Atualmente, presenciamos evidências inegáveis da emergência climática: o aumento da temperatura global, o aquecimento e acidificação dos oceanos, a elevação do nível do mar, o recuo de geleiras e a redução da cobertura de neve. O gelo do Ártico diminui e eventos extremos, como incêndios florestais e terremotos, estão se tornando mais frequentes e intensos. Tais transformações são observadas em todo o sistema climático, que engloba a atmosfera, biosfera, oceanos e calotas polares. Vale destacar que ondas de calor resultaram na morte de mais de 60.000 pessoas em 35 países da União Europeia somente no verão de 2022 .
A crise climática não faz distinção, ela impacta tanto as zonas urbanas quanto as rurais, sendo que esta última tem especial relevância em Mato Grosso devido à sua intensa atividade agropecuária. Os efeitos tangíveis da mudança climática já são evidentes em nossa produção agrícola, na qualidade do ar que respiramos e nas altas temperaturas que enfrentamos.
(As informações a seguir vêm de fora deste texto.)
-- ==== Sys2Proof/Tests/Slice0.lean ====
section
/-!
SUPPORT. The author's own tests: ill-formed terms that WellFormed refuses, words of the spec's encoding tables and listings that decode
to their instructions, states and operands that meet the hypotheses of every statement, and single steps on worked examples of
the spec.
-/
open Sys2Proof Sys2Proof.Machine
namespace Sys2Proof.Tests

/-! ## Terms that are not well formed -/

/-- A guard of 12 to 14, and a sensed guard 15 (R83). -/
theorem ill_guard : (Instr.vadd 12 0 1 2 3).wf = false ∧ (Instr.exit 14 0).wf = false ∧ (Instr.vadd 15 1 1 2 3).wf = false := by decide

/-- A predicate that is not there (R85). -/
theorem ill_predicate : (Instr.pclr 15 0 12).wf = false ∧ (Instr.pand 15 0 0 12 1).wf = false ∧ (Instr.vrank 15 0 12 1).wf = false ∧
    (Instr.smovp 15 0 64 12).wf = false ∧ (Instr.pmovs 15 0 12 64).wf = false ∧ (Instr.rputNb 15 0 0 64 12).wf = false ∧
    (Instr.sredaddSi32 15 0 64 1 1 12).wf = false ∧ (Instr.sredaddSi32 15 0 64 1 0 1).wf = false := by decide

/-- Compare codes, conversion parts, scopes, cache hints and matrix types beyond the last (R88, R116, R119, R134, R177). -/
theorem ill_codes : (Instr.vcmpI 15 0 0 1 2 12).wf = false ∧ (Instr.vcmpF 15 0 0 1 2 8).wf = false ∧ (Instr.acmp 15 0 0 1 32 10).wf = false ∧
    (Instr.vcvtF32Bf16 15 0 1 2 3).wf = false ∧ (Instr.vcvtBf16F32 15 0 1 2 3).wf = false ∧ (Instr.fence 15 0 5).wf = false ∧
    (Instr.stg 15 0 1 2 0 0 3).wf = false ∧ (Instr.stl 15 0 1 2 0 3).wf = false ∧ (Instr.atoml 15 0 1 2 0 0 2 0).wf = false ∧
    (Instr.atoml 15 0 1 2 0 12 0 0).wf = false ∧ (Instr.atoms 15 0 64 66 14 0).wf = false ∧ (Instr.mma 15 0 0 0 0 0 9 0 0).wf = false ∧
    (Instr.mma 15 0 0 0 0 0 0 0 2).wf = false ∧ (Instr.crs 15 0 0 72 0 2).wf = false ∧ (Instr.cag 15 0 0 72 1 0).wf = false := by decide

/-- Operand bytes that name another file (R85). -/
theorem ill_files : (Instr.sadd 15 0 63 64).wf = false ∧ (Instr.sadd 15 0 64 63).wf = false ∧ (Instr.aadd 15 0 0 0 31).wf = false ∧
    (Instr.amul 15 0 0 0 63).wf = false ∧ (Instr.amov 15 0 0 64).wf = false ∧ (Instr.agetb 15 0 64 64).wf = false ∧
    (Instr.afromv 15 0 31 0).wf = false ∧ (Instr.brz 15 0 63 0).wf = false ∧ (Instr.loop 15 0 0 63 1).wf = false ∧ (Instr.sfirst 15 0 63 0).wf = false := by decide

/-- Registers that do not begin a pair, a quad or an octet (R85, R88, R165). -/
theorem ill_alignment : (Instr.saddW 15 0 65 66).wf = false ∧ (Instr.saddW 15 0 64 67).wf = false ∧ (Instr.aset 15 0 0 65).wf = false ∧
    (Instr.ldgW 15 0 1 0 0 0 0).wf = false ∧ (Instr.ldgQ 15 0 2 0 0 0 0).wf = false ∧ (Instr.stlQ 15 0 2 0 0 0).wf = false ∧
    (Instr.ldsQ 15 0 66 64).wf = false ∧ (Instr.ldsO 15 0 68 64).wf = false ∧ (Instr.cpyLin 15 0 0 66).wf = false ∧ (Instr.cpyT2d 15 0 0 68).wf = false ∧
    (Instr.mrowv 15 0 4 0).wf = false ∧ (Instr.klaunch 15 0 66).wf = false ∧ (Instr.atomg 15 0 1 2 0 10 0 0).wf = false ∧
    (Instr.atoms 15 0 65 66 15 0).wf = false ∧ (Instr.mma 15 0 0 0 4 0 2 0 0).wf = false ∧ (Instr.mma 15 0 0 0 0 1 6 0 1).wf = false := by decide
Como exemplo, a agricultura brasileira é altamente dependente do regime de chuvas, o que torna as alterações no clima ainda mais preocupantes. A conceituada revista Nature Climate Change apontou que o prejuízo para o agronegócio causado pelas mudanças climáticas ocorre em lavouras com e sem irrigação. Nas lavouras irrigadas de soja, a perda na safra estimada pelos cientistas já chegou a 11 quilos por hectare no Matopiba (Região do Maranhão, Tocantins, Piauí e Bahia) e a 114 quilos por hectare no Mato Grosso; no cultivo sem irrigação, o prejuízo foi de 5 quilos por hectare no Matopiba e 26 quilos por hectare no MT.O efeito das mudanças climáticas já está sendo sentido no Centro-Oeste e em específico no Cerrado brasileiro, região responsável por metade da produção agrícola brasileira. Cerca de 28% das áreas agricultáveis estão fora do padrão climático ideal para o cultivo de soja e milho, por exemplo, segundo o estudo “O Limite Climático para a Agricultura no Brasil ”.
Em estudo publicado pela UNEMAT, em parceria com outras instituições científicas, no periódico científico Cadernos de Saúde Pública, nos chamou a atenção para qualidade do Ar onde 20 milhões de residentes no Centro-Oeste e Norte são expostos a pelo menos 3 a 4 meses ao ano à má qualidade do Ar.
Para Cuiabá e para todo o MT é tempo de reconhecimento e ação. É imperativo que autoridades públicas, sociedade civil organizada, comunidade científica e setor produtivo unam forças para elaborar estratégias de mitigação e adaptação. Não há mais como separar impactos exclusivos ao campo ou à cidade. O que acontece no campo influencia na qualidade de vida da cidade e vice-versa.
Nos últimos anos, a atividade humana provocou um aquecimento do planeta em uma escala sem precedentes. Dados do INMET destacam que Cuiabá ficou 1,5° mais quente nas últimas décadas e o Planeta Terra variou +/- 0,2°C do ano 0 até 1850; dos anos 1850 a 1950 aumentou 0,5°C; e entre 1950 e 2023 aumentou 0,6°C. Ou seja, de 1850 a 2023 aumentou 1,1°C .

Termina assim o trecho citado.